Data listing:

@[simp] theorem encT_n (major : BitVec 6) (mode : BitVec 5) (g : BitVec 3) (z : BitVec 1) (n : BitVec 1) (m : BitVec 1) (b : BitVec 4) (a : BitVec 4) (acc : BitVec 6) :
    (encT major mode g z n m b a acc).extractLsb' 22 1 = n := by
  refine (BitVec.extractLsb'_append_eq_of_le (w := 1) (by decide)).trans ?_
  refine (BitVec.extractLsb'_append_eq_of_le (w := 6) (by decide)).trans ?_
  refine (BitVec.extractLsb'_append_eq_of_le (w := 6) (by decide)).trans ?_
  refine (BitVec.extractLsb'_append_eq_of_le (w := 4) (by decide)).trans ?_
  refine (BitVec.extractLsb'_append_eq_of_le (w := 4) (by decide)).trans ?_
  refine (BitVec.extractLsb'_append_eq_of_le (w := 1) (by decide)).trans ?_
  refine (BitVec.extractLsb'_append_eq_of_add_le (w := 1) (by decide)).trans ?_
  exact BitVec.extractLsb'_eq_self

@[simp] theorem encT_z (major : BitVec 6) (mode : BitVec 5) (g : BitVec 3) (z : BitVec 1) (n : BitVec 1) (m : BitVec 1) (b : BitVec 4) (a : BitVec 4) (acc : BitVec 6) :
    (encT major mode g z n m b a acc).extractLsb' 23 1 = z := by
  refine (BitVec.extractLsb'_append_eq_of_le (w := 1) (by decide)).trans ?_
  refine (BitVec.extractLsb'_append_eq_of_le (w := 6) (by decide)).trans ?_
  refine (BitVec.extractLsb'_append_eq_of_le (w := 6) (by decide)).trans ?_
  refine (BitVec.extractLsb'_append_eq_of_le (w := 4) (by decide)).trans ?_
  refine (BitVec.extractLsb'_append_eq_of_le (w := 4) (by decide)).trans ?_
  refine (BitVec.extractLsb'_append_eq_of_le (w := 1) (by decide)).trans ?_
  refine (BitVec.extractLsb'_append_eq_of_le (w := 1) (by decide)).trans ?_
  refine (BitVec.extractLsb'_append_eq_of_add_le (w := 1) (by decide)).trans ?_
  exact BitVec.extractLsb'_eq_self

@[simp] theorem encT_g (major : BitVec 6) (mode : BitVec 5) (g : BitVec 3) (z : BitVec 1) (n : BitVec 1) (m : BitVec 1) (b : BitVec 4) (a : BitVec 4) (acc : BitVec 6) :
    (encT major mode g z n m b a acc).extractLsb' 24 3 = g := by
  refine (BitVec.extractLsb'_append_eq_of_le (w := 1) (by decide)).trans ?_
  refine (BitVec.extractLsb'_append_eq_of_le (w := 6) (by decide)).trans ?_
  refine (BitVec.extractLsb'_append_eq_of_le (w := 6) (by decide)).trans ?_
  refine (BitVec.extractLsb'_append_eq_of_le (w := 4) (by decide)).trans ?_
  refine (BitVec.extractLsb'_append_eq_of_le (w := 4) (by decide)).trans ?_
  refine (BitVec.extractLsb'_append_eq_of_le (w := 1) (by decide)).trans ?_
  refine (BitVec.extractLsb'_append_eq_of_le (w := 1) (by decide)).trans ?_
  refine (BitVec.extractLsb'_append_eq_of_le (w := 1) (by decide)).trans ?_
  refine (BitVec.extractLsb'_append_eq_of_add_le (w := 3) (by decide)).trans ?_
  exact BitVec.extractLsb'_eq_self

@[simp] theorem encT_mode (major : BitVec 6) (mode : BitVec 5) (g : BitVec 3) (z : BitVec 1) (n : BitVec 1) (m : BitVec 1) (b : BitVec 4) (a : BitVec 4) (acc : BitVec 6) :
    (encT major mode g z n m b a acc).extractLsb' 27 5 = mode := by
  refine (BitVec.extractLsb'_append_eq_of_le (w := 1) (by decide)).trans ?_
  refine (BitVec.extractLsb'_append_eq_of_le (w := 6) (by decide)).trans ?_
  refine (BitVec.extractLsb'_append_eq_of_le (w := 6) (by decide)).trans ?_
  refine (BitVec.extractLsb'_append_eq_of_le (w := 4) (by decide)).trans ?_
  refine (BitVec.extractLsb'_append_eq_of_le (w := 4) (by decide)).trans ?_
  refine (BitVec.extractLsb'_append_eq_of_le (w := 1) (by decide)).trans ?_
  refine (BitVec.extractLsb'_append_eq_of_le (w := 1) (by decide)).trans ?_
  refine (BitVec.extractLsb'_append_eq_of_le (w := 1) (by decide)).trans ?_
  refine (BitVec.extractLsb'_append_eq_of_le (w := 3) (by decide)).trans ?_
  exact BitVec.extractLsb'_eq_self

Try it:
With the line containing "refine (BitVec.extractLsb'_append_eq_of_le (w := 3)" as the start and the last line of the material above as the end, copy that run of lines exactly, both ends included, and nothing more.

Response box:
  refine (BitVec.extractLsb'_append_eq_of_le (w := 3) (by decide)).trans ?_
  exact BitVec.extractLsb'_eq_self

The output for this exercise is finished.